At PAX South, Latinx in Gaming will have a dedicated space for the weekend. None of it is set in stone just yet, but Amaya says that the team has its own ideas and is also looking for submissions from its community.
"As long as they take a positive memory from the experience and are able to connect with somebody, that's the goal"Judy Barbosa
Barbosa adds that those ideas include things like morning cafecito, roundtables, workshops, keynote speakers, networking opportunities, tournaments, and games. "We're really thinking across the board in trying to involve as many people, exposing them to the Latinx experience as varied and unique and cultural and exciting as it is, as well as drilling down and making things useful for people trying to get into the industry and looking for someone to relate to."
Amaya, Barbosa, and Tirado are tempering their expectations for the weekend. While a large crowd of people attending their programming would be great, they say, each of them has a more personal and community-oriented idea of what success for Latinx in Gaming at PAX South might look like. For Amaya, it's simply making sure people feel included. Barbosa goes a bit further:
"Personal connections are super meaningful," she says. "If someone has a distinct memory they can take away, whether it's as simple as, 'I remember that song from my childhood' or 'Wow, that coffee was really good' or 'I really learned something.' Or maybe someone took a gander at your resume and you were able to edit it to make it more cohesive. As long as they take a positive memory from the experience and are able to connect with somebody, that's the goal."
For Tirado, the event is already a success for Latinx in Gaming simply by virtue of its existence, and he hopes that everyone who is interested will attend, regardless of how strong their connection to the Latinx community might be.

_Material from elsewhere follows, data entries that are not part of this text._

-- ==== Sys2Proof/Machine/Transactions.lean ====
section
/-! DEFINITION. Single fabric transactions: arrival at the target, the transaction timer, epochs and stale responses, and
the de-duplication of non-idempotent operations (R351 to R371). -/
namespace Sys2Proof.Machine
open Sys2Proof

/-- Initiator IDs that exist (R353). -/
def initExists (i : Nat) : Bool :=
  decide (i < 8) || within 0x10 0x18 i || within 0x20 0x2B i || within 0x30 0x33 i || within 0x40 0x4C i || within 0x50 0x55 i ||
    i == 0x58 || within 0x60 0xE1 i || i == 0xE8 || i == 0xF0

/-- The tag the port sets (R355).  `sub` names the job slot of an engine's transaction, the stream of a pipe's or, less 4 × the
receiver, of a receiver's, and the graph entry of the sequencer's; a slot that holds no job issues nothing. -/
def tagOf (s : State) (i sub : Nat) : Option Tag :=
  if i < 8 then some ⟨i, i, 2⟩
  else if within 0x10 0x17 i then some ⟨i, s.ownerOf (pgCc (i - 0x10)), 2⟩
  else if i = 0x18 then some tagIsland
  else if within 0x20 0x2B i then some ⟨i, s.ownerOf (pgCtx (4 * (i - 0x20) + sub % 4)), 1⟩
  else if within 0x30 0x33 i then some ⟨i, s.ownerOf (pgCtx (sub % 48)), 1⟩
  else if i = 0x58 then some ⟨i, (s.graph (sub % 256)).owner, 1⟩
  else if within 0x60 0x9F i then some (chTag s (i - 0x60))
  else if within 0xA0 0xDF i then some (qTag s (i - 0xA0))
  else if 0xE0 ≤ i then some ⟨i, 0, 0⟩
  else match pageOfInit i with
    | some p => (s.job p (sub % 8)).map fun j => jobTag p j
    | none => none

def opCode : FabOp → Nat
  | .read => opRead | .write => opWrite | .post => opPost | .take => opTake | .count => opCount

/-! ### Non-idempotent operations (R370, R371) -/

/-- The page of a core whose port lies at address a of the core's own map: MBX_POP is written there (R281, R285). -/
def popAddr (a : Nat) : Option Nat :=
  if a % 4096 = 0x004 ∧ 0x04000000 ≤ a ∧ a < 0x04008000 then some (pgCc ((a - 0x04000000) / 4096)) else none

/-- The page of the unit that applies an operation: the sequencer for semaphores and triggers, the page addressed
otherwise. -/
def countTarget (op : FabOp) (a : Nat) : Nat :=
  match op with
  | .count => (popAddr a).getD (a / 4096)
  | _ => pgFgs

/-- What a COUNT operation on a register does (R370): a trigger, a message pushed or popped, a job start or a push
order.  The value is what the operation is answered with. -/
def countDo (s : State) (t : Tag) (a v : Nat) : Nat × State :=
  let p := a / 4096
  let off := a % 4096
  match popAddr a with
  | some q => popMsg s (q - pgCc 0)
  | none =>
    if p = pgFgs ∧ off = 0x0A4 then
      let (ok, s) := trigNode s (v % 256) (bitsOf v 25 16)
      (b2n ok, s)
    else if pageKind p = some .cc ∧ off = 0x0C0 then pushMsg s (p - pgCc 0)
    else if p = pgSta 0 ∧ off = 0x110 then pushOrder s t.part
    else if isEngine p then
      match (List.range (nSlots p)).find? fun n => (slotF p R.slotStart).off + 0x40 * n == off with
      | some n => startSlot s p n t.part
      | none => (0, s)
    else (0, s)

/-- Apply a non-idempotent operation: the result it is answered with. -/
def applyOnce (s : State) (t : Tag) (op : FabOp) (a v : Nat) : Nat × State :=
  match op with
  | .post =>
    let (ok, s) := s.semPostB (a % 1024)
    (b2n ok, s)
  | .take =>
    let (ok, s) := semTake s (a % 1024)
    (b2n ok, s)
  | _ => countDo s t a v

/-- A port that sends number q has numbered its operations up to q (R370). -/
def portNumbered (s : State) (init q : Nat) : State :=
  if seqDelta q (sget 1 s.seqs init) ≤ 0x7FFF then { s with seqs := sset 1 s.seqs init (nextSeq (q % 65536)) } else s

/-- A non-idempotent operation with an address of memory is judged like a write and has no effect there (R357); one without
goes to the unit that applies it, once (R371). -/
def serveOnce (s : State) (t : Tag) (op : FabOp) (a n v seq : Nat) (clash : Bool) (inc : Nat) : Nat × Nat × State :=
  if n = 0 then (portNumbered s t.init seq).deliver t.init t.part (countTarget op a) seq fun s => applyOnce s t op a v
  else match passes s t (opCode op) a n clash inc with
    | (true, _, s) => (0, 0, s)
    | (false, _, s) => (0, 5, s)

/-! ### Arrival, response, timeout -/

/-- The value of a byte string, as the reply carries it. -/
def answer (v : FabResp) : Nat × Nat :=
  match v with
  | .ok bs => (fromLe bs, 0)
  | .denied _ => (0, 5)
  | .uncorr _ => (0, 4)
  | .timeout _ => (0, 7)

/-- The target serves a transaction: what it answers, none while a re-read is in progress (R392). -/
def serveTxn (s : State) (t : Tag) (key : Nat) (op : FabOp) (a n : Nat) (data : List Nat) (seq : Nat) (ecc : Ecc) (clash : Bool)
    (host : Cells) (inc : Nat) : Option (Nat × Nat) × State :=
  match op with
  | .read =>
    if targetOf a = .ext ∧ ecc = .uncorr ∧ clash = false ∧ judge s t opRead a n = .pass ∧ (firstPoison s a n).isNone then
      (none, { s with rereads := s.rereads ++ [(⟨a / 64 * 64, s.bytes a n, t.init, t.part, some key⟩ : Reread)] })
    else
      let (v, s) := fabRead s t a n ecc host clash inc
      (some (answer v), s)
  | .write =>
    let (v, s) := fabWrite s t a ((data.take n).map (BitVec.ofNat 8)) ecc clash inc
    (some (answer v), s)
  | _ =>
    let (v, st, s) := serveOnce s t op a n (data.headD 0) seq clash inc
    (some (v, st), s)

/-- The issue of a transaction counts on the page of its port (R46). -/
def issued (s : State) (init : Nat) (op : FabOp) (a n : Nat) : State :=
  match pageOfInit init with
  | none => s
  | some p =>
    match op with
    | .read => s.perf p 0x06
    | .write => (s.perf p 0x07).perf p 0x09 (linePieces a n).length
    | _ => s.perf p 0x07

/-- Read data that a port receives counts on its page (R46). -/
def received (s : State) (init : Nat) (op : FabOp) (a n status : Nat) : State :=
  match pageOfInit init, op with
  | some p, .read => if status = 0 then s.perf p 0x08 (linePieces a n).length else s
  | _, _ => s

/-- TRANSACTION_ARRIVAL (R351 to R371): judged, then served or denied, and answered later.  `clash` says that the two
evaluators disagree (R359). -/
def execTransactionArrival (init tid sub : Nat) (op : FabOp) (addr len : Nat) (data : List Nat) (seq : Nat) (ecc : Ecc)
    (clash : Bool) (host : Cells) (s : State) : Result :=
  .next (
    match tagOf s init sub with
    | none => s
    | some t =>
    let x := s.txn init tid
    let posted := op == .write && targetOf addr == .pcie
    let mem := op == .read || op == .write
    if initExists init = false ∨ 64 ≤ tid ∨ x.busy ∨ slotHeld x then s
    else if mem ∧ (len = 0 ∨ 512 < len ∨ addr / 4096 ≠ (addr + len - 1) / 4096 ∨ (op = .write ∧ data.length < len)) then s
    else if op = .write ∧ s.rereads.any (fun r => r.line == addr / 64 * 64) then s
    else
      let lim := if mem then txnLimit s t.part addr else 400
      let inc := if mem then txnInc s init addr 0 else 0
      let y : Txn := { x with busy := true, addr := addr, part := t.part, remote := mem && isRemote init addr, issued := s.time,
                              limit := lim, inc := inc, ready := false }
      let s := issued s init op addr len
      let s := if posted then s else s.putTxn init tid y
      let (r, s) := serveTxn s t (txnKey init tid) op addr len data seq ecc clash host inc
      match r with
      | none => s
      | some (v, st) =>
        let s := received s init op addr len st
        if posted then { s with reply := ⟨v, st⟩ } else s.putTxn init tid { y with ready := true, value := v, status := st })

/-- A response whose epoch is not its slot's current one is discarded (R367). -/
def staleResponse (s : State) (init tid epoch : Nat) : State :=
  let x := s.txn init tid
  let s := ((s.bump pgFab R.staleCnt).raise pgFab 9).putTxn init tid { x with old := x.old.erase epoch }
  s.log { event := 0x03, level := 1, part := x.part, init := init, page := pgFab, d0 := tid, d1 := epoch } x.inc

/-- RESPONSE_ARRIVAL (R367): delivered to its initiator, or discarded as stale; from the moment of its expiry on, the expiry
comes first. -/
def execResponseArrival (init tid epoch : Nat) (s : State) : Result :=
  .next (
    let x := s.txn init tid
    if x.busy ∧ x.epoch = epoch then
      if s.time < x.issued + x.limit then
        (if x.ready then { (s.putTxn init tid { epoch := x.epoch, old := x.old }) with reply := ⟨x.value, x.status⟩ } else s)
      else staleResponse { (expire s init tid x).2 with reply := ⟨0, 7⟩ } init tid epoch
    else if x.epoch = epoch then s
    else staleResponse s init tid epoch)

/-- FABRIC_TIMEOUT (R365 to R369, R404). -/
def execFabricTimeout (init tid : Nat) (s : State) : Result :=
  .next (
    let x := s.txn init tid
    if x.busy = false ∨ s.time < x.issued + x.limit then s else { (expire s init tid x).2 with reply := ⟨0, 7⟩ })

/-- A transaction of partition n awaits a response at some port (R373, R375). -/
def outstanding (s : State) (n : Nat) : Bool :=
  s.txns.any (fun t => t.2.busy && t.2.part == n) ||
    (List.range 64).any (fun c => s.ownerOf (pgCh c) == n && decide (0 < (s.chan c).inflight)) ||
    (List.range 64).any fun q => s.ownerOf (pgPq q) == n && !(s.pq q).reqs.isEmpty

/-! ### Regions -/

/-- REG_PERM (R361, R375): EN takes effect at once; the masks and SC3W change only while the region is disabled. -/
def execRegPerm (ini : Ini) (value : Nat) (s : State) : Result :=
  .next (regRow0 s ini pgFab 0x094 fun s =>
    if unlocked s pgFab = false then s
    else
      let i := regIx (s.rd pgFab R.fwSel) (s.rd pgFab R.regionSel)
      let same := s.rd pgFab R.regRd i == value % 256 && s.rd pgFab R.regWr i == bitsOf value 15 8 &&
        s.rd pgFab R.regSc3w i == bitsOf value 16 16
      let s := if s.on pgFab R.regEn i then (if same then s else s.prog pgFab)
        else ((s.wr pgFab R.regRd (value % 256) i).wr pgFab R.regWr (bitsOf value 15 8) i).wr pgFab R.regSc3w (bitsOf value 16 16) i
      s.wr pgFab R.regEn (bitsOf value 31 31) i)

end Sys2Proof.Machine
end

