/-- The island's test read, check cycle, test transaction or built-in test (R505): when the detection is seen, the flag
sets with INJECTED and the checker is confirmed; else the injection stays unconfirmed. -/
def rotTest (s : State) (x : Checker) (seen : Bool) : State :=
  let s := { s with injections := s.injections ++ [(⟨x.1, x.2.1, x.2.2, s.time, some s.time, false⟩ : Injection)] }
  if seen = false then s
  else if x.1 = pgSaf then
    { s with injections := s.injections.map fun j => if j.page = x.1 ∧ j.bit = x.2.1 then { j with confirmed := true } else j }
  else s.raiseI x.1 x.2.1 true

/-- CHECKER_INJECTION (R505, R506): the next checker due.  On a busy unit the injection waits for its opportunity; `seen`
says whether an immediate test detected it. -/
def execCheckerInjection (page bit turn : Nat) (seen : Bool) (s : State) : Result :=
  .next (
    let x : Checker := (page, bit, turn)
    if s.on pgChk R.rotEn = false ∨ s.on pgRst R.romDone = false ∨ s.rst.ph ≠ 0 ∨ islandRuns s = false then s
    else if s.injections.any fun j => j.page = page then
      -- an armed injection whose unit has meanwhile become idle takes a check cycle
      if workPending s x = false ∧ s.injections.any (fun j => j.page = page ∧ j.bit = bit ∧ j.turn = turn ∧ j.taken = none) then
        rotSweep (rotTest (({ s with injections := s.injections.filter fun j => j.page != page } : State).wr page R.injArm 0) x seen)
      else s
    else if 8 ≤ s.injections.length ∨ rotDue s x = false then s
    else
      let s := rotBegin s
      if workPending s x then
        let s := rotArm { s with injections := s.injections ++ [(⟨page, bit, turn, s.time, none, false⟩ : Injection)] } page bit
        if pageKind page = some .pq then
          (s.wr page R.snapValid 0).putPq (page - 0x140) { s.pq (page - 0x140) with snap := true }
        else s
      else rotSweep (rotTest s x seen))

/-- CHECKER_TIMEOUT (R506): an injection without its outcome 2 ms after its opportunity, or without an opportunity
within 1 ms, is a checker self-test failure.  A test-block comparator that met no compared block within ROT_PERIOD is
passed over. -/
def execCheckerTimeout (page : Nat) (s : State) : Result :=
  .next (
    match s.injections.find? fun j => j.page == page with
    | none => s
    | some j =>
      let s1 := ({ s with injections := s.injections.filter fun k => k.page != page } : State).wr page R.injArm 0
      let x : Checker := (j.page, j.bit, j.turn)
      let failed := checkerFail (rotMark { s1 with isl := { s1.isl with rotClean := false } } x) page j.bit
      match j.taken with
      | some t => if j.confirmed ∨ s.time < t + msTicks 2 then s else rotSweep failed
      | none =>
        if pageKind page = some .ctx then
          (if s.time < j.armed + msTicks (s.rd pgChk R.rotPeriod) then s else rotSweep (rotMark s1 x))
        else if s.time < j.armed + msTicks 1 then s else rotSweep failed)

/-! ### UNFENCE -/

/-- Pages that return to service only at warm reset (R531). -/
def noUnfence (p : Nat) : Bool := p == pgHmp0 || p == pgSte1 || p == pgLvu1 || pageKind p == some .lpc

/-- The pattern a self-test with code sel writes into buffer b of page p (R220, domain 7). -/
def selftestDraw (p sel b : Nat) : Draw :=
  let id := match pageKind p with
    | some k => pageTypeCode k * 2 ^ 24 + (p - firstPage k) * 2 ^ 16 + 2 ^ 8
    | none => 0
  ⟨0, id, sel, b, 0, domSelftest⟩

/-- The internal buffers of a page are overwritten by its self-test (R43). -/
def selftestFill (s : State) (p sel : Nat) : State := { s with filled := sput s.filled p sel }

/-- The 16-byte word i that the latest self-test left in internal buffer b of a page (R224). -/
def State.bufferWord (s : State) (p b i : Nat) : Option Nat :=
  (sfind s.filled p).map fun sel => (selftestDraw p sel b).block i

/-- UNFENCE (R531): the page's full self-test starts. -/
def execUnfence (ini : Ini) (page : Nat) (s : State) : Result :=
  .next (regRow0 s ini pgErl 0x0A0 fun s =>
    if pageKind page = none ∨ s.fenced page = false ∨ s.unfence.isSome ∨ noUnfence page then s.prog pgErl
    else
      let s := (s.wr pgErl R.unfenceState 1).wr pgErl R.unfencePage page
      { selftestFill (((s.wr page R.pstate psSelftest).wr page R.stDone 0).wr page R.stPass 0) page 0 with
        unfence := some page })

/-- The self-test of an UNFENCE ends (R531): `pass` none when a soft reset abandoned it. -/
def unfenceEnd (s : State) (page : Nat) (pass : Option Bool) : State :=
  let s := { s with unfence := none }
  let entry : LogRec := { event := 0x1D, part := s.ownerOf page, page := page }
  match pass with
  | some true =>
    let s := ((s.wr page R.pstate psOff).wr page R.enable 0).wr pgErl R.unfenceState 2
    let runs : List (Nat × Nat) := s.toRuns.filter fun e => e.1 / 8 != page
    ({ s with toRuns := runs } : State).log entry
  | some false => (((s.wr page R.pstate psFenced).wr pgErl R.unfenceState 3).raise pgErl 9).log { entry with cls := 2 }
  | none => ((s.wr page R.pstate psFenced).wr pgErl R.unfenceState 3).log { entry with cls := 3 }
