-- ==== Sys2Proof/Machine/RegView.lean ====
section
/-! DEFINITION. What a register read returns: the parameter words (R36), the fields that are views of other state, the
fields of one word, and 64-bit registers with their read snapshots (R53, R54). -/
namespace Sys2Proof.Machine
open Sys2Proof

/-! ### Parameter words -/

/-- PAGE_PARAM0[23:0] (R36). -/
def param0 (p : Nat) : Nat :=
  match pageKind p with
  | some .csi => 4 + 4 * 2 ^ 4 + 4500 * 2 ^ 8
  | some .ctx => p - pgCtx 0
  | some .isp => 4 + 48 * 2 ^ 8
  | some .pyr => 4 + 8 * 2 ^ 8
  | some .wrp => 4 + 4 * 2 ^ 8
  | some .hmp => 4 + 2 * 2 ^ 8
  | some .ste => 4 + 8 * 2 ^ 8
  | some .flw => 4 + 8 * 2 ^ 8
  | some .fea => 4 + 4 * 2 ^ 8
  | some .sta => 512 + 512 * 2 ^ 10 + 8 * 2 ^ 20
  | some .lvu => 64 + 8 * 2 ^ 8
  | some .fgs => 1024 + 256 * 2 ^ 12
  | some .smv => 64 + 1 * 2 ^ 8
  | some .pfq => 64
  | some .fab => 4 + 32 * 2 ^ 8 + 64 * 2 ^ 16
  | some .svm => 48 + 2 * 2 ^ 8
  | some .lpc => 8533 + 2 * 2 ^ 16
  | some .pci => 8 + 5 * 2 ^ 4 + 8 * 2 ^ 8
  | some .hq => 16 + 64 * 2 ^ 8
  | some .vpt => 4 + 64 * 2 ^ 8
  | some .i3c => 16 + 8 * 2 ^ 8
  | some .mon => 4 + 4 * 2 ^ 4
  | some .dptx => 4 + 3 * 2 ^ 4
  | some .saf => 4 + 256 * 2 ^ 8
  | some .erl => 64
  | some .pwr => 5 + 8 * 2 ^ 8
  | some .clk => 100
  | some .ch => (p - pgCh 0) + 32 * 2 ^ 8
  | some .pq => (p - pgPq 0) + 64 * 2 ^ 8
  | _ => 0

/-- PAGE_PARAM1 (R36). -/
def param1 (p : Nat) : Nat :=
  match pageKind p with
  | some .flw => 2
  | some .sta => 32 + 32 * 2 ^ 8 + 63 * 2 ^ 16
  | some .lvu => 4096 + 64 * 2 ^ 16 + 15 * 2 ^ 24
  | some .fgs => 256 + 512 * 2 ^ 9 + 16 * 2 ^ 19 + 128 * 2 ^ 24
  | some .fab => 400
  | some .svm => 16
  | some .hq => 256
  | some .mon => 3840
  | some .clk => 480
  | some .ch => 8192
  | some .pq => 1024 + 64 * 2 ^ 16
  | _ => 0

/-! ### Views -/

/-- PAGE_STAT.ATTN (R40). -/
def attnOf (s : State) (p : Nat) : Bool :=
  (List.range 32).any fun b => bitOf (s.rd p R.pageErr) b && !bitOf (s.rd p R.pageErrMask) b

/-- PAGE_STAT.BUSY (R37). -/
def busyOf (s : State) (p : Nat) : Bool :=
  let st := s.rd p R.pstate
  st == psActive || st == psDraining || st == psResetting || st == psSelftest

/-- The graph entry that GT_SEL selects. -/
def selGraph (s : State) : Graph := s.graph (s.rd pgFgs R.gtSel)

/-- A bit per element of a list that meets a test. -/
def bitMap (n : Nat) (f : Nat → Bool) : Nat := ((List.range n).map fun i => if f i then 2 ^ i else 0).sum

/-- An entry of a list as a number, with a mark in bit `v` when it is there. -/
def headOr (l : List Nat) : Nat := l.headD 0

/-- An entry of the tone window (R119, R122). -/
def toneView (s : State) (p c e : Nat) : Nat := toneEntry s (p - pgCtx 0) (s.rd p R.toneWrBank) c e

/-- Instance i of a view field on page p, as initiator `ini` reads it; `none` for a field that has a cell. -/
def liveVal (s : State) (ini : Ini) (p i : Nat) : Live → Option Nat
  | .stored => none
  | .akPub => some (akWord i)
  | .attn => some (b2n (attnOf s p))
  | .bme => some (b2n (sget {} s.fns (p - pgHq 0)).bme)
  | .busy => some (b2n (busyOf s p))
  | .cover => some (b2n (coverNow s (p - pgCtx 0)))
  | .fawn => some (b2n (isFawn p i))
  | .fuseFault => some (b2n (fuseFaultOf s))
  | .gtActive => some (selGraph s).insts.length
  | .gtOwner => some (selGraph s).owner
  | .gtReq => some (selGraph s).req
  | .gtStarted => some (selGraph s).started
  | .gtState => some (selGraph s).st
  | .i3cCmdLevel => some (s.i3c (p - pgI3c 0)).cmds.length
  | .i3cIbi => some (match (s.i3c (p - pgI3c 0)).ibis with | [] => 0 | x :: _ => x.1)
  | .i3cResp => some (headOr (s.i3c (p - pgI3c 0)).resp)
  | .i3cRespLevel => some (s.i3c (p - pgI3c 0)).resp.length
  | .i3cRx => some (headOr (s.i3c (p - pgI3c 0)).rx)
  | .i3cRxLevel => some (s.i3c (p - pgI3c 0)).rx.length
  | .i3cTxLevel => some (s.i3c (p - pgI3c 0)).tx.length
  | .inLvl => some (b2n ((s.pin i).level.getD false))
  | .inst => some (match pageKind p with | some k => p - firstPage k | none => 0)
  | .lineCond => some (condLine s i)
  | .linkUp => some (s.rd pgPci R.dlUp)
  | .locked => some (s.rd p R.lock)
  | .lvuFawn => some (if p = pgLvu1 then 0x80 else 0)
  | .monLine => some (monLineView s)
  | .npOut => some (s.txns.filter fun t => t.2.busy && t.2.remote).length
  | .outstanding => some (b2n (outstanding s (s.rd pgFab R.partSel)))
  | .param0 => some (param0 p)
  | .param1 => some (param1 p)
  | .partEntry => some (partWord s (i / 16) (i % 16))
  | .pfqActive => some (bitMap 64 fun q => let st := s.qSt q; st == qRun || st == qHaltd || st == qDrain)
  | .qFree => some (qFreeOf s (p - pgPq 0))
  | .rbCount => some (rbCountOf s)
  | .rbExhausted => some (b2n (rbCountOf s == 64))
  | .rom => some (exp2 (s.rd p R.romIdx))
  | .rotpk => some (wordAt (rotpkBytes s) (4 * i))
  | .rotpkSet => some (b2n (s.rotpk != 0))
  | .semRes => some (sget (0, 0) s.semIfs (iniId ini)).1
  | .semResCount => some (sget (0, 0) s.semIfs (iniId ini)).2
  | .smvActive => some (bitMap 64 fun c => let st := s.chSt c; st != cOff && st != cIdle)
  | .step => some Config.step.toNat
  | .switchBusy => some (b2n (s.pin i).sw.isSome)
  | .tcmData => some (if s.rd p R.ccState = 0 then fromLe (tcmBytes s (p - pgCc 0) (4 * s.rd p R.tcmAddr) 4) else 0)
  | .time => some s.time
  | .toneB => some (toneView s p 2 i)
  | .toneG => some (toneView s p 1 i)
  | .toneR => some (toneView s p 0 i)
  | .type => some (match pageKind p with | some k => pageTypeCode k | none => 0)
  | .uartRx => some (match (s.uart i).rx with | [] => 0 | b :: _ => b + 2 ^ 15)
  | .uartRxLevel => some (s.uart i).rx.length
  | .uartTxLevel => some (s.uart i).tx.length
  | .uid => some (Config.uid i).toNat
  | .vblank => some (vblankView s)

/-- What instance i of a field reads as: zero for WO fields, a view, or its cell (R8). -/
def fieldVal (s : State) (ini : Ini) (p : Nat) (f : Fld) (i : Nat) : Nat :=
  if f.acc = .wo ∨ f.acc = .ws then 0 else ((liveVal s ini p i f.live).getD (s.rd p f i)) % 2 ^ f.w

/-! ### The fields of a word -/

/-- Bit address of instance i of a field in its page; a windowed field has one place. -/
def addrPos (f : Fld) (i : Nat) : Nat :=
  f.off * 8 + f.lo + (if f.win then 0 else if f.inner = 0 then i * f.str else i / f.inner * f.ostr + i % f.inner * f.str)

/-- The instance of a windowed field that its select register names. -/
def winIx (s : State) (f : Fld) : Nat :=
  if f.home < 0x4000 then regIx (s.rd pgFab R.fwSel) (s.rd pgFab R.regionSel) else s.rd pgFab R.partSel

/-- Instances of a field that may lie in the word at byte offset off. -/
def nearIxs (s : State) (f : Fld) (off : Nat) : List Nat :=
  if f.win then [winIx s f]
  else if f.cnt = 1 then [0]
  else
    let d := 8 * off + 31 - (f.off * 8 + f.lo)
    if f.inner = 0 then
      let a := d / f.str
      (List.range (96 / f.str + 2)).filterMap fun k => if k ≤ a ∧ a - k < f.cnt then some (a - k) else none
    else
      let o := d / f.ostr
      ((List.range f.inner).map fun j => o * f.inner + j).filter fun i => decide (i < f.cnt)

/-- The byte offset of the (low) word of instance i. -/
def loWord (f : Fld) (i : Nat) : Nat := addrPos f i / 32 * 4

/-- The fields with a part in the word at byte offset off of page p. -/
def wordFields (s : State) (p off : Nat) : List (Fld × Nat) :=
  match pageKind p with
  | none => []
  | some k => (fieldsOf k).flatMap fun f =>
      ((nearIxs s f off).filter fun i => loWord f i == off || (f.q && loWord f i + 4 == off)).map fun i => (f, i)

/-- The LO offset of the 64-bit register that the word belongs to. -/
def quadOf (s : State) (p off : Nat) : Option Nat :=
  ((wordFields s p off).find? fun x => x.1.q).map fun x => loWord x.1 x.2

/-- The 64-bit value of the register at LO offset lo, or the 32-bit one of a word with no 64-bit field. -/
def regVal (s : State) (ini : Ini) (p lo : Nat) : Nat :=
  ((wordFields s p lo).map fun x => fieldVal s ini p x.1 x.2 * 2 ^ (addrPos x.1 x.2 % 32)).sum

/-- What a 4-byte read of a word returns (R53, R54), but for its effects. -/
def wordVal (s : State) (ini : Ini) (p off : Nat) : Nat :=
  match quadOf s p off with
  | some lo => if lo = off then regVal s ini p lo % 2 ^ 32 else regVal s ini p lo / 2 ^ 32
  | none => regVal s ini p off

/-! ### Reads of 64-bit registers -/

/-- The registers captured by a read of LO at `lo`: its own, or with BYTES_RD its whole group (R54, R294). -/
def captured (s : State) (ini : Ini) (p lo : Nat) : List (Nat × Nat) :=
  if lo = 0x0E8 ∧ (wordFields s p lo).any fun x => x.1.grp then
    [0x0E8, 0x0F0, 0x0F8, 0x100].map fun o => (o, regVal s ini p o)
  else [(lo, regVal s ini p lo)]

/-- Drop the snapshot of an initiator on a page. -/
def dropSnap (s : State) (ini : Ini) (p : Nat) : State :=
  { s with snaps := s.snaps.filter fun x => !(x.page == p && x.ini == ini) }

/-- Take a snapshot. -/
def takeSnap (s : State) (ini : Ini) (p lo : Nat) : State :=
  let v := captured s ini p lo
  let s := dropSnap s ini p
  { s with snaps := s.snaps ++ [(⟨p, ini, v⟩ : Snap)] }

/-- The captured value of the register at `lo`, if the initiator's snapshot names it. -/
def snapVal (s : State) (ini : Ini) (p lo : Nat) : Option Nat :=
  ((s.snaps.find? fun x => x.page == p && x.ini == ini).bind fun x => x.vals.find? fun v => v.1 == lo).map fun v => v.2

/-- A read of the TCM_DATA of a core that is not HALTED is refused (R287). -/
def tcmShut (s : State) (p off : Nat) : Bool :=
  decide (s.rd p R.ccState ≠ 0) && (wordFields s p off).any fun x => x.1.live == .tcmData

/-- A 4-byte read of a word: LO takes a snapshot, HI uses one, and a reserved word sets ACCESS (R39, R54). -/
def readWord (s : State) (ini : Ini) (p off : Nat) : Nat × State :=
  if (wordFields s p off).isEmpty then (0, s.raise p eAccess)
  else if tcmShut s p off then (0, s.prog p)
  else match quadOf s p off with
    | none =>
      -- BYTES_BUF belongs to a captured group although it is one word
      (match snapVal s ini p off with
       | some v => (v % 2 ^ 32, s)
       | none => (wordVal s ini p off, s))
    | some lo =>
      -- another member of a captured group reads from the snapshot (R294)
      let member := lo != 0x0E8 && ((wordFields s p lo).any fun x => x.1.grp) && (snapVal s ini p 0x0E8).isSome
      if lo = off then
        let s := if member then s else takeSnap s ini p lo
        ((snapVal s ini p lo).getD 0 % 2 ^ 32, s)
      else ((((snapVal s ini p lo).getD (regVal s ini p lo)) / 2 ^ 32), s)

end Sys2Proof.Machine
end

"Everyone is welcome to participate in this thing and their connection to the Latinx community doesn't have to be a secret for them anymore. A lot of people, myself included, have felt that in the past they couldn't stand proudly with that part of their heritage, or maybe it wasn't a big part of their life before. One of the biggest things for us is letting people know they can have this as part of their identity and it's okay, and there are places for you to learn more about that and go out into the world and spread that message."
GamesIndustry.biz parent Gamer Network is owned by Reed Pop, which organises PAX South.